Revision history for this message
Julia Kreger (juliaashleykreger) wrote :

Greetings!

The difference is in large part block device utilities we utilize to collect that data, where in TinyIPA they have a number of limitations which can reflect in ways such as this. TinyIPA is also only intended for CI testing of ironic, and should never be used for physical baremetal deployment.

You *really* should be building an IPA image or using non-tinyipa built image. For example https://tarballs.opendev.org/openstack/ironic-python-agent/dib/ipa-centos9-master.tar.gz is Centos9 based and should work for you.

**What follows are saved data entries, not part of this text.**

-- ==== Sys2Proof/Machine/Knot.lean ====
section
/-! DEFINITION. Knots (R437-R441). -/

namespace Sys2Proof.Machine

/-- A knot's 16 bytes as a number (R437). -/
structure Knot where
  phase : Nat
  pend : Nat
  exp : Nat
  sect : Nat
  valid : Bool
  err : Bool
  ecode : Nat
  rsv : Nat
  deriving DecidableEq, Repr

/-- A knot from the number its bytes hold (R437). -/
def Knot.ofNat (x : Nat) : Knot :=
  { phase := field x 0 4, pend := field x 4 20, exp := field x 24 20, sect := field x 44 32, valid := bitOf x 76
    err := bitOf x 77, ecode := field x 78 8, rsv := field x 86 42 }

/-- The number that a knot's bytes hold (R437). -/
def Knot.toNat (k : Knot) : Nat :=
  k.phase + 2 ^ 4 * k.pend + 2 ^ 24 * k.exp + 2 ^ 44 * k.sect + 2 ^ 76 * b2n k.valid + 2 ^ 77 * b2n k.err
    + 2 ^ 78 * k.ecode + 2 ^ 86 * k.rsv

/-- The phase closes when nothing is due (R438). -/
def Knot.advance (k : Knot) : Knot :=
  if k.pend = 0 ∧ k.sect = 0 then { k with phase := (k.phase + 1) % 16, pend := k.exp } else k

/-- An engine adds sectors (R438). -/
def Knot.add (k : Knot) (n : Nat) : Knot := { k with sect := (k.sect + n) % 2 ^ 32 }.advance

/-- An engine leaves its code on its knot, the first one it met (R286, R438); code 0 is no failure. -/
def Knot.fail (k : Knot) (code : Nat) : Knot :=
  if code = 0 then k else { k with err := true, ecode := if k.err then k.ecode else code }

/-- An engine lowers SECT by one; a failure leaves its code (R438). -/
def Knot.lower (k : Knot) (code : Nat) : Knot :=
  let k1 := k.fail code
  { k1 with sect := (k1.sect + 2 ^ 32 - 1) % 2 ^ 32 }.advance

/-- An abandoned command leaves its error on its knot and takes its `n` unperformed sectors from SECT (R286, R465). -/
def Knot.abandon (k : Knot) (n : Nat) : Knot :=
  let k1 := k.fail 0x12
  if n = 0 then k1 else { k1 with sect := k1.sect - n }.advance

/-- The knot at a key. -/
def State.knot (s : State) (key : Nat) : Knot := Knot.ofNat (s.nat key 16)

/-- Store a knot. -/
def State.setKnot (s : State) (key : Nat) (k : Knot) : State := s.writeBytes key (leBytes 16 k.toNat)

/-- Key of a knot address: 16-byte aligned and inside an allocation of the team (R439, R239). -/
def State.knotKey (s : State) (team ea : Nat) : Option Nat :=
  if ea % 16 ≠ 0 then none else (s.team? team).bind fun t => t.spadKey ea 16

/-- Scope of a knot: the level of its address (R258). -/
def knotScope (ea : Nat) : Nat := ea / 2 ^ 30 % 4 + 1

/-- KNOT with a DETAIL (R439). -/
def State.knotTrap (s : State) (w : Weft) (m : W64) (d : Nat) : State :=
  s.trapF w .knot m { TInfo.none with detail := d }

/-- A knot instruction with a non-empty mask: the address check, poison (R286), then its effect on the knot. -/
def State.onKnot (s : State) (w : Weft) (m : W64) (ea : Nat) (f : Nat → Knot → State) : State :=
  match s.knotKey w.team ea with
  | none => s.knotTrap w m 1
  | some key =>
    if s.poisoned key 16 then s.trapF w .softerr m { TInfo.none with reach := 3 } else f key (s.knot key)

/-- A count of `kinit` and `kexpect` outside 1 to 2^20 - 1 (R439). -/
def badCount (n : W64) : Bool := n == 0 || 2 ^ 20 ≤ n.toNat

/-- `kinit` (R439). -/
def execKinit (p : Pfx) (a b : Opnd) (s : State) : Res :=
  let uses := [srcS .a a, srcS .b b]
  issue s p uses .active fun w g =>
    if g.m = 0 then s.setWeft (w.commit p false)
    else s.onKnot (w.issued p false) g.m (s.sVal w a).toNat fun key k =>
      let n := s.sVal w b
      if badCount n then s.knotTrap (w.issued p false) g.m 5
      else if k.valid && k.sect != 0 then s.knotTrap (w.issued p false) g.m 4
      else
        let k1 : Knot := { phase := 0, pend := n.toNat, exp := n.toNat, sect := 0, valid := true, err := false,
                           ecode := 0, rsv := 0 }
        ((s.popUses w g.m uses).setKnot key k1).setWeft (w.commit p false)

/-- An earlier command of the weft names the knot and has not added its sectors (R438, R445). -/
def State.knotUnstarted (s : State) (w : Weft) (key : Nat) : Bool :=
  s.cmds.any fun c => c.core == w.core && c.slot == w.slot && !c.started && decide (c.op < 5)
    && (c.desc.getD 4 0).getLsbD 32 && s.knotKey c.team (field (c.desc.getD 4 0).toNat 0 32) == some key

/-- `karrive` (R439): a release at the knot's scope, then the checks and the decrement at the bank. -/
def execKarrive (p : Pfx) (a : Opnd) (s : State) : Res :=
  issue s p [srcS .a a] .active fun w g =>
    let ea := (s.sVal w a).toNat
    if g.m = 0 then s.release w (knotScope ea) fun s => s.setWeft (w.commit p false)
    else match s.knotKey w.team ea with
      | none => s.knotTrap (w.issued p false) g.m 1
      | some key =>
        if s.knotUnstarted w key then s.waits w .order
        else s.release w (knotScope ea) fun s =>
          s.onKnot (w.issued p false) g.m ea fun key k =>
            if !k.valid then s.knotTrap (w.issued p false) g.m 2
            else if k.pend = 0 then s.knotTrap (w.issued p false) g.m 3
            else (s.setKnot key { k with pend := k.pend - 1 }.advance).setWeft (w.commit p false)

/-- `kexpect` (R439). -/
def execKexpect (p : Pfx) (a b : Opnd) (s : State) : Res :=
  let uses := [srcS .a a, srcS .b b]
  issue s p uses .active fun w g =>
    if g.m = 0 then s.setWeft (w.commit p false)
    else s.onKnot (w.issued p false) g.m (s.sVal w a).toNat fun key k =>
      let n := s.sVal w b
      if badCount n then s.knotTrap (w.issued p false) g.m 5
      else if !k.valid then s.knotTrap (w.issued p false) g.m 2
      else ((s.popUses w g.m uses).setKnot key { k with exp := n.toNat }).setWeft (w.commit p false)

/-- `kwait` (R439, R440): an acquire once the phase differs from B; with an empty mask a fence of kind acq at its scope (R434). -/
def execKwait (p : Pfx) (d a b : Opnd) (s : State) : Res :=
  let uses := [srcS .a a, srcS .b b, dstS d]
  issue s p uses .active fun w g =>
    if g.m = 0 then s.fenceAcq w (knotScope (s.sVal w a).toNat) fun s => s.setWeft (w.commit p false)
    else s.onKnot (w.issued p false) g.m (s.sVal w a).toNat fun key k =>
      if !k.valid then s.knotTrap (w.issued p false) g.m 2
      else if k.phase = field (s.sVal w b).toNat 0 4 then s.waits w (.knot key g.m)
      else
        let r := writeS (s.popUses w g.m uses) w d (BitVec.ofNat 64 k.phase)
        r.1.setWeft (r.2.commit p false)

/-- The word that `ktest` returns (R439). -/
def Knot.word (k : Knot) : W64 :=
  BitVec.ofNat 64 (k.phase + 2 ^ 4 * k.pend + 2 ^ 24 * b2n k.valid + 2 ^ 25 * b2n k.err + 2 ^ 32 * k.sect)

/-- `ktest` (R439). -/
def execKtest (p : Pfx) (d a : Opnd) (s : State) : Res :=
  issue s p [srcS .a a, dstS d] .active fun w g =>
    if g.m = 0 then s.setWeft (w.commit p false)
    else s.onKnot (w.issued p false) g.m (s.sVal w a).toNat fun _ k =>
      let r := writeS s w d k.word
      r.1.setWeft (r.2.commit p false)

/-- Every `kwait` at a knot traps when the knot becomes invalid (R440). -/
def State.failWaiters (s : State) (key : Nat) : State :=
  s.wefts.foldl (fun t w =>
    match w.waiting with
    | some (.knot k m) => if k = key then t.knotTrap w m 2 else t
    | _ => t) s

/-- `kinval` (R439, R440). -/
def execKinval (p : Pfx) (a : Opnd) (s : State) : Res :=
  issue s p [srcS .a a] .active fun w g =>
    if g.m = 0 then s.setWeft (w.commit p false)
    else s.onKnot (w.issued p false) g.m (s.sVal w a).toNat fun key k =>
      if !k.valid then s.knotTrap (w.issued p false) g.m 2
      else if k.sect ≠ 0 then s.knotTrap (w.issued p false) g.m 4
      else ((s.setWeft (w.commit p false)).setKnot key { k with valid := false }).failWaiters key

end Sys2Proof.Machine
end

When you say if you build a custom image, it takes 12 minutes to deploy. Can you provide us some details? We've seen some issues in the past with hosts where numerous network interfaces can take a long time to resolve for network connectivity. If you can breakdown what is taking so long with the overall host, we might be able to help provide a solution.

-Julia

Revision history for this message
Nilesh (cnilesh) wrote (last edit ):

Hey Thank you so much Julia, So lets eliminate TinyIPA part, its of no use for Baremetal, so lets eliminate.

The other major part its taking time to deploy around 12min.

And as I said here,

* If I use custom IPA images build with [1],
* and corresponding generated images [2],
* I am able to provision the baremetal node.

* Only the case I do see is
  A) ipa.initramfs is almost 1G in size.
  B) And slowness in deployment, [scans all hardware and then report back, slowing down]
  c) DHCP for all networks,
* Here is my <>.json file that I am using for enrolment. [3]

* So my observation is/was during deployment it scans all interfaces and take long to resolve the network connectivity, Even I had modify the image and modify the interfaces file to DHCP on only 1 network, but as initramfs is doing scan before qcow2 directsync it hung up thr for almost 2/3 min.

[1]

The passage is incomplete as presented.